YOUR OBJECTIVE —
Copy nothing from the entries below except the lines from the one containing "(State.offerPurgeAll_same _ h)" through the one containing "flag : (v.station a).detachedFlag = true", and copy those exactly.

##### ENTRIES PROVIDED #####

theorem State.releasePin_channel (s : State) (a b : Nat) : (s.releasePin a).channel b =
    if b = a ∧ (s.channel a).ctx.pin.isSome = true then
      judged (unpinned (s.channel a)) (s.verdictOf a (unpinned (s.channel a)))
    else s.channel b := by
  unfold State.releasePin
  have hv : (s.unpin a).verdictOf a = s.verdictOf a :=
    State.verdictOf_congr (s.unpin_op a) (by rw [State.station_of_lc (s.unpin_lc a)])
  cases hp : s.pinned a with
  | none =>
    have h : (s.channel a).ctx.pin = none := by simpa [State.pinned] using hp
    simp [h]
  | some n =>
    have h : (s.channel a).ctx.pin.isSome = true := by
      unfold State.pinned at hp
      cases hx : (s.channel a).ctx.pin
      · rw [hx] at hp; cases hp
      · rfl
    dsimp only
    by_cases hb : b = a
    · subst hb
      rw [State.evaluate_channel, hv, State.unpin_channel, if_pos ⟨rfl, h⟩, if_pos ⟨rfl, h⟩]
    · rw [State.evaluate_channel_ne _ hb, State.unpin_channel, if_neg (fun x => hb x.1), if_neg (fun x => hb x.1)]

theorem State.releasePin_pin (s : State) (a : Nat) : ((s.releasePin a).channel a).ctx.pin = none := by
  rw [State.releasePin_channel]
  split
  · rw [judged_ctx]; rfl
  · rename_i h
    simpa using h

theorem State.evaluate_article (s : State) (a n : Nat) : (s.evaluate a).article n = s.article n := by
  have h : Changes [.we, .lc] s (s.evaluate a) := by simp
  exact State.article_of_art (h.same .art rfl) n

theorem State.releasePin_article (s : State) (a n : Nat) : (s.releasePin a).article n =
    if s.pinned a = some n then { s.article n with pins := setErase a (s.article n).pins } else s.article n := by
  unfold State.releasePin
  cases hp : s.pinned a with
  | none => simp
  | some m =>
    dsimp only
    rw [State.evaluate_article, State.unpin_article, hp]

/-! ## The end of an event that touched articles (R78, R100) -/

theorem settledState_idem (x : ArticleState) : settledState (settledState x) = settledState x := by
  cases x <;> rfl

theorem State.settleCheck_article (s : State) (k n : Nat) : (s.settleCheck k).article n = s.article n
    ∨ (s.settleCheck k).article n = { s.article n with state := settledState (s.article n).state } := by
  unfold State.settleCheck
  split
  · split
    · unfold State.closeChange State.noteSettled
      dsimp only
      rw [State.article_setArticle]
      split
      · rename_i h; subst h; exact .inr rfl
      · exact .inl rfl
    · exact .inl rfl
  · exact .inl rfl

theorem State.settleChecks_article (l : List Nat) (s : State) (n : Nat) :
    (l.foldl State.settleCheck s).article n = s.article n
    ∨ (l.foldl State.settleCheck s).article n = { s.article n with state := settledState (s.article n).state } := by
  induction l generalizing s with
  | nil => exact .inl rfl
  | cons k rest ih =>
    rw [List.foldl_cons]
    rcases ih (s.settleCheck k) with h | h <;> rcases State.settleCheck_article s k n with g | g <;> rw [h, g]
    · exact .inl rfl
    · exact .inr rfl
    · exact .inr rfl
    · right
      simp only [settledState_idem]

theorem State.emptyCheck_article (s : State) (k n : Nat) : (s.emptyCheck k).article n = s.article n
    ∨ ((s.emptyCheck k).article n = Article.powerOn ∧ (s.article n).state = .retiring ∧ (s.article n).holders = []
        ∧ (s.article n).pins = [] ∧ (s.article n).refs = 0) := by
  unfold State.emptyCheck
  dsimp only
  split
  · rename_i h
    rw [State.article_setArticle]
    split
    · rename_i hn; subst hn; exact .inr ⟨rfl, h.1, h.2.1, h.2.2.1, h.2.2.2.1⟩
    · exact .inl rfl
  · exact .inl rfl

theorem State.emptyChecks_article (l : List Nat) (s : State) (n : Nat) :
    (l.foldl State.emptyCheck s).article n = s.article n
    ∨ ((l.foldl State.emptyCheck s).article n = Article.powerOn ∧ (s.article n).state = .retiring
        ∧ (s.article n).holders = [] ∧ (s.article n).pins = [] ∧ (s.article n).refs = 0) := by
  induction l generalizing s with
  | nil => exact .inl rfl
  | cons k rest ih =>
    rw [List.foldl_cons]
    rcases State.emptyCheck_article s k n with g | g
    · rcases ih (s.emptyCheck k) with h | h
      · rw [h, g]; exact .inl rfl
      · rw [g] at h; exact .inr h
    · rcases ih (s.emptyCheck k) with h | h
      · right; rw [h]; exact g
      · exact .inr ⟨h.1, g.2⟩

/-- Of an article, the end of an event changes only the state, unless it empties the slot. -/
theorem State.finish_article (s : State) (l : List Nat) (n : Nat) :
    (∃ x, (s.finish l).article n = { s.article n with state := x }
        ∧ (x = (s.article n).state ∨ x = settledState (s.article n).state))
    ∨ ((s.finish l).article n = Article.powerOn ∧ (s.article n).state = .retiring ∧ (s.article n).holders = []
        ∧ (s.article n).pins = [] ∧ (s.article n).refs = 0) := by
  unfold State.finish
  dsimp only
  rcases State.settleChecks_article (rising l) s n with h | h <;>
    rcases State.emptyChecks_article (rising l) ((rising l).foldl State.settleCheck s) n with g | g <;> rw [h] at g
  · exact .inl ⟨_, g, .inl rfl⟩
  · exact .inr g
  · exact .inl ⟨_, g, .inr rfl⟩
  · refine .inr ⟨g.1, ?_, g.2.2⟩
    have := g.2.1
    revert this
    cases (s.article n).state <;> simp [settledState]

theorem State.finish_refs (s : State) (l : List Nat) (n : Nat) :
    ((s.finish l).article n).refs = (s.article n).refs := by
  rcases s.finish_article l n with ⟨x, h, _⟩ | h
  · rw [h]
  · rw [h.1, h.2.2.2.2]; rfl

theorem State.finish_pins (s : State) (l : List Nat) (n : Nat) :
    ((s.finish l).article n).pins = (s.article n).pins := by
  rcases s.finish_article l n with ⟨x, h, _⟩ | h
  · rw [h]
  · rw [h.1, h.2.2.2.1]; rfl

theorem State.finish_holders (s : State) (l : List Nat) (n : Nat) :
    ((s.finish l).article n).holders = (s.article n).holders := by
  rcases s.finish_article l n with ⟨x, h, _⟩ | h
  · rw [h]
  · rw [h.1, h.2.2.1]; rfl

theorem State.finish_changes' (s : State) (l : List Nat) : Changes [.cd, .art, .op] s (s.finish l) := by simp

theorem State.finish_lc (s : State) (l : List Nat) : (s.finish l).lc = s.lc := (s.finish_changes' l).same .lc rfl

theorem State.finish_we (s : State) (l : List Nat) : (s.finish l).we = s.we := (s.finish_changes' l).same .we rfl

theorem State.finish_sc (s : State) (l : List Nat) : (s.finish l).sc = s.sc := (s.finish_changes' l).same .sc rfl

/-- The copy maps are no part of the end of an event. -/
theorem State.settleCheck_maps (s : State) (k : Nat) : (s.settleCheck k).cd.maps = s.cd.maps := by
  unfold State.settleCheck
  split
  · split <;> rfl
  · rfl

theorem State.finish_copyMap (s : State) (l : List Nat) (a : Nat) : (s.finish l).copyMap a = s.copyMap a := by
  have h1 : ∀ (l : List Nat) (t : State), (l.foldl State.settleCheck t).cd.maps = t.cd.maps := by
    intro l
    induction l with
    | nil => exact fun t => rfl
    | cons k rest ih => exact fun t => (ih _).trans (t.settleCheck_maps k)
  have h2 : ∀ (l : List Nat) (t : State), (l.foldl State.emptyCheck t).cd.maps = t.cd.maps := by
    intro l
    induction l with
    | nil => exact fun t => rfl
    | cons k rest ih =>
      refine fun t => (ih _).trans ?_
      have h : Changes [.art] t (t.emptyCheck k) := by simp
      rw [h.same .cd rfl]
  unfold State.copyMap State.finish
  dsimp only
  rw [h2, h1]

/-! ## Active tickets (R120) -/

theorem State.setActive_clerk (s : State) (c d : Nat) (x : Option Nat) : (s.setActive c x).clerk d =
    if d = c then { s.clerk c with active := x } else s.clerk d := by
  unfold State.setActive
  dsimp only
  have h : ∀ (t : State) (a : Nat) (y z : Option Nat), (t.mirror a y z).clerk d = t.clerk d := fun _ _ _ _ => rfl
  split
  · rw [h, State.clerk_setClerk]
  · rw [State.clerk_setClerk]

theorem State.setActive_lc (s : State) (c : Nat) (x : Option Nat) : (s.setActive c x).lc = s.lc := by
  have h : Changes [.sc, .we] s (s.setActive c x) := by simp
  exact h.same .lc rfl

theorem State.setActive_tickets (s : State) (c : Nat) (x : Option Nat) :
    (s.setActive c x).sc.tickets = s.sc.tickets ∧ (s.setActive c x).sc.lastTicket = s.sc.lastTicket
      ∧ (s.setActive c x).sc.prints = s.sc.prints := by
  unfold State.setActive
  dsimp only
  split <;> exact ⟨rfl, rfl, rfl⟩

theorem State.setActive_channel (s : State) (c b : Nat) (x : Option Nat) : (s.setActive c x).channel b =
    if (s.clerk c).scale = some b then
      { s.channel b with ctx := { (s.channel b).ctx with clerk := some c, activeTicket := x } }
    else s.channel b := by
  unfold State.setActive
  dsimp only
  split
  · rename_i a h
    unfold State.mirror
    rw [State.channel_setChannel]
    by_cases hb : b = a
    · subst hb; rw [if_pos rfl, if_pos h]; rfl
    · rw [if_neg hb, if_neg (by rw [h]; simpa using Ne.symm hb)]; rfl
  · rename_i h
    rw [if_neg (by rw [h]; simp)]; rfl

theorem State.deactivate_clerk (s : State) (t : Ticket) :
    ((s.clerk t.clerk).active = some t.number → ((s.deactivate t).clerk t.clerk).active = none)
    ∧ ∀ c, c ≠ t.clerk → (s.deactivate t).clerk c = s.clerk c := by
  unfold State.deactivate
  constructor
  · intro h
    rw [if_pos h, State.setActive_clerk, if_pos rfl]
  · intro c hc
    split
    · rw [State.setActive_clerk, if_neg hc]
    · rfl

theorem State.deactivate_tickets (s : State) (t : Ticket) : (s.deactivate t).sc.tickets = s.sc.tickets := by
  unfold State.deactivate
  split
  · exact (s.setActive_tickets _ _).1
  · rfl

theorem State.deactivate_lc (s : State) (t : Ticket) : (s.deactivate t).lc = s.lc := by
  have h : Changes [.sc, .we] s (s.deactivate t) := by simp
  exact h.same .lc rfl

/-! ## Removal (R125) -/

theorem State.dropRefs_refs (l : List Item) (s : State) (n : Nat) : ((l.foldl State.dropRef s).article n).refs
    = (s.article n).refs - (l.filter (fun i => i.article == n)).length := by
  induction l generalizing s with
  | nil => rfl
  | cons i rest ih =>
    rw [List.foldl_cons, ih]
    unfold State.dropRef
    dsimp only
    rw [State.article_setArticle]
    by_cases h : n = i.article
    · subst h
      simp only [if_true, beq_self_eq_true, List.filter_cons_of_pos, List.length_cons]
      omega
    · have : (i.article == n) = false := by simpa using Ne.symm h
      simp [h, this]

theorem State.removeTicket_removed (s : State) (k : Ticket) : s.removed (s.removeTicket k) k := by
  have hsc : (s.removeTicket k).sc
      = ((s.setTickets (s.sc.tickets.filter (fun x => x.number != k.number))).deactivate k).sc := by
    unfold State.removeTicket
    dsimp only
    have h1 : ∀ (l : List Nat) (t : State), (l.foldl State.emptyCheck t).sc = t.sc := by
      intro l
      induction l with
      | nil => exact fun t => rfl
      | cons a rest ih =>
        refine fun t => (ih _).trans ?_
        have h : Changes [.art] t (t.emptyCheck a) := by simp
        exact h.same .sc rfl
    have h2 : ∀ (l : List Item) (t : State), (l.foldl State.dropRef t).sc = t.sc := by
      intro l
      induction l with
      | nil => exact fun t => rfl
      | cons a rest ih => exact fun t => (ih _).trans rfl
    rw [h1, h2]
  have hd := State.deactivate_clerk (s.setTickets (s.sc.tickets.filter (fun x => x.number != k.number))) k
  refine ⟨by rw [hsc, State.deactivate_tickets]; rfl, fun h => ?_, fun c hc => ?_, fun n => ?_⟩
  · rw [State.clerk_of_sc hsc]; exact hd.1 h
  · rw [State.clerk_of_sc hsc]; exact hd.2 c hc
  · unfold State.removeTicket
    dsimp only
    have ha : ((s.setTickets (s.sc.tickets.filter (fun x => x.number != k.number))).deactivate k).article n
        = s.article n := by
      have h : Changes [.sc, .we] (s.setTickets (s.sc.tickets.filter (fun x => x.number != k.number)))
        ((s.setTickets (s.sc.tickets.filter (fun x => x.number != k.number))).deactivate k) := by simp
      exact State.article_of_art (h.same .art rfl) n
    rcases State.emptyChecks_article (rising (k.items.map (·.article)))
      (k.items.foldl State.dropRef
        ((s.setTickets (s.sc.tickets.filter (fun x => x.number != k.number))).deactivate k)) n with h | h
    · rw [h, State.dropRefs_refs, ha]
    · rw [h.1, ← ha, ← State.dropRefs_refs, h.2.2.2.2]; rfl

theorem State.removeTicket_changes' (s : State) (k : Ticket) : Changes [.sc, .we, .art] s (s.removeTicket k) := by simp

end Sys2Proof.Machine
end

#####
##### ENTRIES PROVIDED #####

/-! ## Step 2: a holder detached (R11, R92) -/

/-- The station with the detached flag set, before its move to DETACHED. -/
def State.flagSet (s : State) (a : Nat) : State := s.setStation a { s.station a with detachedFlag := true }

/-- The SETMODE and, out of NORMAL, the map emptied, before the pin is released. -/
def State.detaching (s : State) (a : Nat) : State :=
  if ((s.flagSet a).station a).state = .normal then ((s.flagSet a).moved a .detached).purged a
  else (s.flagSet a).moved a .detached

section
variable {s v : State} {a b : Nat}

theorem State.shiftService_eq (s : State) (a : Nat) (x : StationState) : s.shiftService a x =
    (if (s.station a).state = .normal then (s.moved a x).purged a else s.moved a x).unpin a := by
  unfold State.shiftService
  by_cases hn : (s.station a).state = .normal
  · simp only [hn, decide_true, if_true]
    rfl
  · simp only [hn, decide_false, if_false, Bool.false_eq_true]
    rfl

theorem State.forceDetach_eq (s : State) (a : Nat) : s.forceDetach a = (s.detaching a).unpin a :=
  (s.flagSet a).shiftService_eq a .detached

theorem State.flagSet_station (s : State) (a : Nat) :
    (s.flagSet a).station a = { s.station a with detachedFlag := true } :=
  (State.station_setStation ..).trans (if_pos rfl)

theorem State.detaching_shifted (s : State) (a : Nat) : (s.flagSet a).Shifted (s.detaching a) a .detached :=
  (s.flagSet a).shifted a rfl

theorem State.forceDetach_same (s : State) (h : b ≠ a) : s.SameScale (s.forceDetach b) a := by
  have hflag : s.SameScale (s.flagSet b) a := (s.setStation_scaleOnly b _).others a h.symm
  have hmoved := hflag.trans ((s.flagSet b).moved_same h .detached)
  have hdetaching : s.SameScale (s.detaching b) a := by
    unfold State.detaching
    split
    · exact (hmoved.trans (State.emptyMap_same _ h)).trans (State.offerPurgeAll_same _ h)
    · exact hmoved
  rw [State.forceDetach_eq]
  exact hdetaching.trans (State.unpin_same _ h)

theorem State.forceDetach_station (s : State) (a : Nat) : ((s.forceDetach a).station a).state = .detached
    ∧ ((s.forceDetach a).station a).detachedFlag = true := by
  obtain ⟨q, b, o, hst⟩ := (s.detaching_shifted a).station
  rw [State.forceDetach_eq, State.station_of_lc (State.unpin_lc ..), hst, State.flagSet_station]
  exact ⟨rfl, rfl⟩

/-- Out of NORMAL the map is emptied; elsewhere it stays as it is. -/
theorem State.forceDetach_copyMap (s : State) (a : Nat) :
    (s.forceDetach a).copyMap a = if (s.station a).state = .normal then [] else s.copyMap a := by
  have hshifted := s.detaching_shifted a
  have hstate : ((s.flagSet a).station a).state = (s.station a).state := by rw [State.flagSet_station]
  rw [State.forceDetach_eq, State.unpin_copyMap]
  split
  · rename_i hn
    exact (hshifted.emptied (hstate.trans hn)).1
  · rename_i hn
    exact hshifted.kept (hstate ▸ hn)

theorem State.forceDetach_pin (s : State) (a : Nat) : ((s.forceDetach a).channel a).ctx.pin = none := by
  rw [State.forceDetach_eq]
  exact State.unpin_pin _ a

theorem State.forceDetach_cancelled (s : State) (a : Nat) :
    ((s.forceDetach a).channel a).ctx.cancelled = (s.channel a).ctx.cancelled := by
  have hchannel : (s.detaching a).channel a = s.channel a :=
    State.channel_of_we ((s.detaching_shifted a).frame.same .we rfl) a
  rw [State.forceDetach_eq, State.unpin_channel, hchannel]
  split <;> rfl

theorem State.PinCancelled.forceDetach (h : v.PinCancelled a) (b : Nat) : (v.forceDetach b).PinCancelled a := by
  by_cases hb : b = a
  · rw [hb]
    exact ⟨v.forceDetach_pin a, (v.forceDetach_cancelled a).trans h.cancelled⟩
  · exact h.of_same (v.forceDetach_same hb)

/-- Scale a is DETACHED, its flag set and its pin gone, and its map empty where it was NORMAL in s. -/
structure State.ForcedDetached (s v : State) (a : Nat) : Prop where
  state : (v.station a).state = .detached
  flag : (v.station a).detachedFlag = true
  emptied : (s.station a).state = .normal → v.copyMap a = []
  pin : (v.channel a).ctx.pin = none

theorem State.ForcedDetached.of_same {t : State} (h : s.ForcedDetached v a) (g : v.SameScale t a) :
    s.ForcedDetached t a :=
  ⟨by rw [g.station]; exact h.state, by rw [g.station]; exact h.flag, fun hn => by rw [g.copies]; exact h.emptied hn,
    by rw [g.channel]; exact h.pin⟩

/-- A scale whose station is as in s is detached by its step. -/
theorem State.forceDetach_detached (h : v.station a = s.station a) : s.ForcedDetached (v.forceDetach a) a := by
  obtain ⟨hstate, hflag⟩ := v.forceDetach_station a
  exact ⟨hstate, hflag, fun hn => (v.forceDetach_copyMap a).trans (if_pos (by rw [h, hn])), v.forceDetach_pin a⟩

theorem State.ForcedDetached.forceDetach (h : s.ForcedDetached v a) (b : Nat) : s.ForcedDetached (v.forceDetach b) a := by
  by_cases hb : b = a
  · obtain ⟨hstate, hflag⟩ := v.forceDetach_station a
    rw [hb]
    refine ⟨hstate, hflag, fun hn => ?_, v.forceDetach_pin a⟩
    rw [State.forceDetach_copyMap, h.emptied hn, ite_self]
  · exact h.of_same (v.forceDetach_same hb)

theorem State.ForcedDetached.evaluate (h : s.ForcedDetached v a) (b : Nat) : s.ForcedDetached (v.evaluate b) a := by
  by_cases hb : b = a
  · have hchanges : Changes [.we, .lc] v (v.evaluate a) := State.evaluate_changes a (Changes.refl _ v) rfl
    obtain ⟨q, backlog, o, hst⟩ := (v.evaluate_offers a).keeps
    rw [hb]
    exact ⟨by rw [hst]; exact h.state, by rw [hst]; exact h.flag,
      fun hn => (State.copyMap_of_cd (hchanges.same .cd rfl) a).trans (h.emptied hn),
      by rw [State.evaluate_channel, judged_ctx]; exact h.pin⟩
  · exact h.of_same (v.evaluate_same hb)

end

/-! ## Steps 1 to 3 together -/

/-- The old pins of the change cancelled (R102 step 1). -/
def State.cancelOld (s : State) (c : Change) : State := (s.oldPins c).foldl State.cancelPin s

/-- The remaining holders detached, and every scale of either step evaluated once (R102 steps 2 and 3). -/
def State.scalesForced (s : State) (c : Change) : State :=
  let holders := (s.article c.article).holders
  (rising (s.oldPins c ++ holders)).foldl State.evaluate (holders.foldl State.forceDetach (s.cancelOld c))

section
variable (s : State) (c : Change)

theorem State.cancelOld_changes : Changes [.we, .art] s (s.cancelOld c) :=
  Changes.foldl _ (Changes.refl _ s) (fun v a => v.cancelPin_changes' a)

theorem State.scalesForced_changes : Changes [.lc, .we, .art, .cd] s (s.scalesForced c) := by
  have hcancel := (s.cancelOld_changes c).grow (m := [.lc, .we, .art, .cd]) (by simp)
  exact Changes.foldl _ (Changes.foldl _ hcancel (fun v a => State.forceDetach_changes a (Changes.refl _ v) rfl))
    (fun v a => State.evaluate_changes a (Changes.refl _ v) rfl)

#####

THE COMPLETED TASK —
    · exact (hmoved.trans (State.emptyMap_same _ h)).trans (State.offerPurgeAll_same _ h)
    · exact hmoved
  rw [State.forceDetach_eq]
  exact hdetaching.trans (State.unpin_same _ h)

theorem State.forceDetach_station (s : State) (a : Nat) : ((s.forceDetach a).station a).state = .detached
    ∧ ((s.forceDetach a).station a).detachedFlag = true := by
  obtain ⟨q, b, o, hst⟩ := (s.detaching_shifted a).station
  rw [State.forceDetach_eq, State.station_of_lc (State.unpin_lc ..), hst, State.flagSet_station]
  exact ⟨rfl, rfl⟩

/-- Out of NORMAL the map is emptied; elsewhere it stays as it is. -/
theorem State.forceDetach_copyMap (s : State) (a : Nat) :
    (s.forceDetach a).copyMap a = if (s.station a).state = .normal then [] else s.copyMap a := by
  have hshifted := s.detaching_shifted a
  have hstate : ((s.flagSet a).station a).state = (s.station a).state := by rw [State.flagSet_station]
  rw [State.forceDetach_eq, State.unpin_copyMap]
  split
  · rename_i hn
    exact (hshifted.emptied (hstate.trans hn)).1
  · rename_i hn
    exact hshifted.kept (hstate ▸ hn)

theorem State.forceDetach_pin (s : State) (a : Nat) : ((s.forceDetach a).channel a).ctx.pin = none := by
  rw [State.forceDetach_eq]
  exact State.unpin_pin _ a

theorem State.forceDetach_cancelled (s : State) (a : Nat) :
    ((s.forceDetach a).channel a).ctx.cancelled = (s.channel a).ctx.cancelled := by
  have hchannel : (s.detaching a).channel a = s.channel a :=
    State.channel_of_we ((s.detaching_shifted a).frame.same .we rfl) a
  rw [State.forceDetach_eq, State.unpin_channel, hchannel]
  split <;> rfl

theorem State.PinCancelled.forceDetach (h : v.PinCancelled a) (b : Nat) : (v.forceDetach b).PinCancelled a := by
  by_cases hb : b = a
  · rw [hb]
    exact ⟨v.forceDetach_pin a, (v.forceDetach_cancelled a).trans h.cancelled⟩
  · exact h.of_same (v.forceDetach_same hb)

/-- Scale a is DETACHED, its flag set and its pin gone, and its map empty where it was NORMAL in s. -/
structure State.ForcedDetached (s v : State) (a : Nat) : Prop where
  state : (v.station a).state = .detached
  flag : (v.station a).detachedFlag = true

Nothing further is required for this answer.